One thing I often found myself doing when I hire a full orchestra was an amazing amount of tossing names around on lists. Typically, here is what happens: I have a list of, say, violinists, that I know to be good players. But as we all know, some violinists are better than others, and so I have a numbered list: the best violinist is number one, the next best is number two, and so on. Let’s suppose I have a list of 20 violinists, but I only plan to hire 15 of them. What always happens is, something like violinist number 14– let’s call him Ralph– can’t make the gig for one reason or another. Okay, violinist number 16 gets hired in his place.
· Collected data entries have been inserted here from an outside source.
/-- A car changes state: EV_CAR_STATE. -/
def State.carState (c dest : Nat) (s : State) : State :=
  let x := s.car c
  if x.st = dest then s
  else (s.onCar c (fun x => { x with st := dest })).raise 0x90
    (le 1 c ++ le 1 x.st ++ le 1 dest ++ le 1 (x.landing.getD 0xFF) ++ le 8 x.pc)

/-! ### Position and checks (R356 to R368) -/

def State.disagree (c check input : Nat) (v : Int) (sev : Nat) (s : State) : State :=
  (s.onCar c (fun x => { x with disagrees := inc32 x.disagrees })).raise 0x91 (le 1 c ++ le 1 check ++ le 1 input ++ le 8 v) sev

/-- A gross disagreement (consistency decisions). Log entry 87. -/
def State.shaftFails (c a check input : Nat) (v : Int) (s : State) : State :=
  let s := if s.carDrives then s.kernelCmd a { cmd := 9 } else s
  let s := (s.disagree c check input v 3).setOut c 5
  ((s.onCar c (fun x => { x with shaftFault := true, running := none, landing := none })).dropTrip c).carState c 0

/-- pc, k and g of the Stage (R356 to R358), and the loss of a source. -/
def State.carMeasure (c a : Nat) (s : State) : State :=
  let x := s.car c
  let fresh (ch : Nat) : Bool := (nth s.snap ch).fault && !(nth s.snapPrev ch).fault
  let lostEv (src ch : Nat) (s : State) : State := s.raise 0x93 (le 1 c ++ le 1 src ++ le 1 ch)
  let valid := s.shaftValid c
  let s := match s.shaftCh c with
    | some ch =>
      if !fresh ch then s
      else if s.usesFb a ch then lostEv 1 ch s
      else lostEv 1 ch (s.onCar c (fun y => { y with k := if x.shaftWas then x.g else y.k, degraded := true }))
    | none => s
  let s := match s.fbMotor a with
    | some ch => if fresh ch then lostEv 0 ch s else s
    | none => s
  let pm := match s.fbMotor a with
    | some ch => (nth s.snap ch).pos
    | none => (s.bookOf a).pf
  let ps := match s.shaftCh c with
    | some ch => (nth s.snap ch).pos
    | none => 0
  let pc := if valid then ps else sat (pm + (s.car c).k) 64
  s.onCar c (fun x => { x with
    pc := pc, g := pc - (s.bookOf a).pf, shaftWas := valid
    d := match x.pm0, x.ps0, valid with
      | some m, some p, true => (pm - m) - (ps - p)
      | _, _, _ => 0 })

/-- The expected edge for a marker edge (R364). Log entry 84. -/
def State.expectedEdge (s : State) (c a : Nat) (entry : Bool) (p : Int) : Option Int :=
  let v := (s.bookOf a).vf
  let los := (s.zones c).map (fun z => z.2.1)
  let his := (s.zones c).map (fun z => z.2.2)
  let l := if v = 0 then los ++ his else if (decide (0 < v)) == entry then los else his
  l.foldl (fun (b : Option Int) e => match b with
    | none => some e
    | some m => if (e - p).natAbs < (m - p).natAbs then some e else b) none

/-- One filtered change of a door-zone input (R364, R365, R366). Log entry 85. -/
def State.markerEdge (c a i : Nat) (s : State) : State :=
  let p := s.keptPos a i + (s.car c).g
  match s.expectedEdge c a (s.dinActive i) p with
  | none => s
  | some ex =>
    let e := p - ex
    let win : Int := s.nat CAR.win_marker c
    let x := s.car c
    let motor := !s.shaftValid c
    let corr := x.st == 4
    let first := corr && x.edgesSeen == 0
    let s := s.onCar c (fun x => { x with edgesSeen := if corr then x.edgesSeen + 1 else x.edgesSeen })
    let fix (s : State) : State := s.onCar c (fun x => { x with
      k := x.k - e, pc := x.pc - e, g := x.g - e, corrections := inc32 x.corrections })
    if first && motor then fix s
    else if e.natAbs ≤ win then (if motor then fix s else s)
    else
      let s := s.onCar c (fun x => { x with edgeBad := x.edgeBad || (corr && !first) })
      if e.natAbs ≤ 4 * win then (s.disagree c 1 i e 0).setOut c 1
      else s.shaftFails c a 1 i e

/-- The difference of motor and shaft since the last landing (R363). Log entries 85, 86. -/
def State.motionCheck (c a : Nat) (s : State) : State :=
  let x := s.car c
  let win := s.nat CAR.win_ms c
  if (s.axOf a).standstill ∨ x.dSeen ∨ x.d.natAbs ≤ win then s
  else
    let s := s.onCar c (fun x => { x with dSeen := true })
    if x.d.natAbs ≤ 4 * win then (s.disagree c 0 0 x.d 0).setOut c 1 else s.shaftFails c a 0 0 x.d

/-- Inputs out of place and inputs that differ (R366). Log entry 86. -/
def State.inputChecks (c : Nat) (s : State) : State :=
  let ins := s.dzIns c
  let x := s.car c
  let win : Int := s.nat CAR.win_marker c
  let zs := s.zones c
  let near := zs.any (fun z => z.2.1 - win ≤ x.pc && x.pc ≤ z.2.2 + win)
  let deep := zs.any (fun z => z.2.1 + win < x.pc && x.pc < z.2.2 - win)
  let t := s.stage.openedAt
  let s := (List.range ins.length).foldl (fun s k =>
    let i := ins.getD k 0
    let bad := if s.dinActive i then !near && zs != [] else deep
    if !bad then s.onCar c (fun x => { x with outOf := x.outOf.set k none, placed := x.placed.set k true })
    else
      let from_ := ((s.car c).outOf.getD k none).getD t
      let s := s.onCar c (fun x => { x with outOf := x.outOf.set k (some from_) })
      if (s.car c).placed.getD k true && decide (from_ + s.nat CAR.dz_disc c < t) then
        ((s.onCar c (fun x => { x with placed := x.placed.set k false })).disagree c 2 i x.pc 0).setOut c 1
      else s) s
  match ins with
  | [i, j] => s.onCar c (fun x => { x with differ := if s.dinActive i = s.dinActive j then none else some (x.differ.getD t) })
  | _ => s

/-- DZ (R362). -/
def State.carZone (c : Nat) (s : State) : State :=
  let x := s.car c
  let z := s.zoneAt c x.pc
  let act := (s.dzIns c).map s.dinActive
  let agrees := if x.dzDegraded then act.any id else act.all id && act != []
  s.onCar c (fun x => { x with
    dz := z.isSome && agrees, landing := if x.st = 0 then none else z.orElse (fun _ => x.landing) })

/-! ### Load (R371 to R373) -/

/-- The load input of a car and its reading now, if it may be used. Log entry 93. -/
def State.liveLoad (s : State) (c : Nat) : Option Int :=
  let n := s.nat CAR.load_in c
  if n = 0 || !flagAt s.survey.haveTare (n - 1) then none
  else let x := nth s.ain (n - 1); if x.sat then none else some x.y

/-- y is latched (R371). Log entry 94. -/
def State.latchLoad (c : Nat) (s : State) : State :=
  match s.liveLoad c with
  | some y => s.onCar c (fun x => { x with y := y, loadKnown := true })
  | none => s.onCar c (fun x => { x with y := 0, loadKnown := false })

def State.carLoad (c a : Nat) (s : State) : State :=
  let closed := s.doorsClosed c
  let s := if closed && !(s.car c).doorsWere then s.latchLoad c else s
  let s := s.onCar c (fun x => { x with doorsWere := closed })
  if !(s.axOf a).standstill then s
  else
    let y := s.liveLoad c
    let byLoad := match y with | some v => decide ((s.nat CAR.overload c : Int) ≤ v) | none => false
    let ovr := byLoad || s.inputActive (s.nat CAR.overload_in c)
    let was := (s.car c).overloaded
    let s := s.onCar c (fun x => { x with overloaded := ovr, overSrc := if byLoad then 0 else 1 })
    if ovr && !was then s.raise 0x97 (le 1 c ++ le 1 (if byLoad then 0 else 1) ++ le 4 (y.getD 0)) else s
OK, months go by, and I’m about to hire another orchestra. I have two lists now: the original list of all the possible people I could call (which is now all marked up with revised phone numbers and recommendations and notes about who will call me back when), and another list, the list of people who played the last gig, which is nice and clean and neatly typed, has no marks on it, and has everyone’s tested current phone number and address. Remember Ralph? I have nothing against him, he’s an excellent violinist, but his name is only on that old grungy list now, and I might not even have that list anymore. Unfortunately, Ralph may think that I am a very small- minded person and may think I will never call him again because he said “no” to me once. That’s not the case at all. I am looking at dozens and dozens of names, many of whom I don’t know personally, and I just wanna get this band booked. So Ralph gets forgotten.

 

Read the complete post here.

Justin goes on to describe the frustration of tracking down current contact information for freelance musicians–a notoriously transient set of folk, as I am well aware!  It is interesting to learn how few musicians have a website of any sort (not even a MySpace or Facebook account).  Websites already function as a sort of Internet business card, and this will only become more common over time.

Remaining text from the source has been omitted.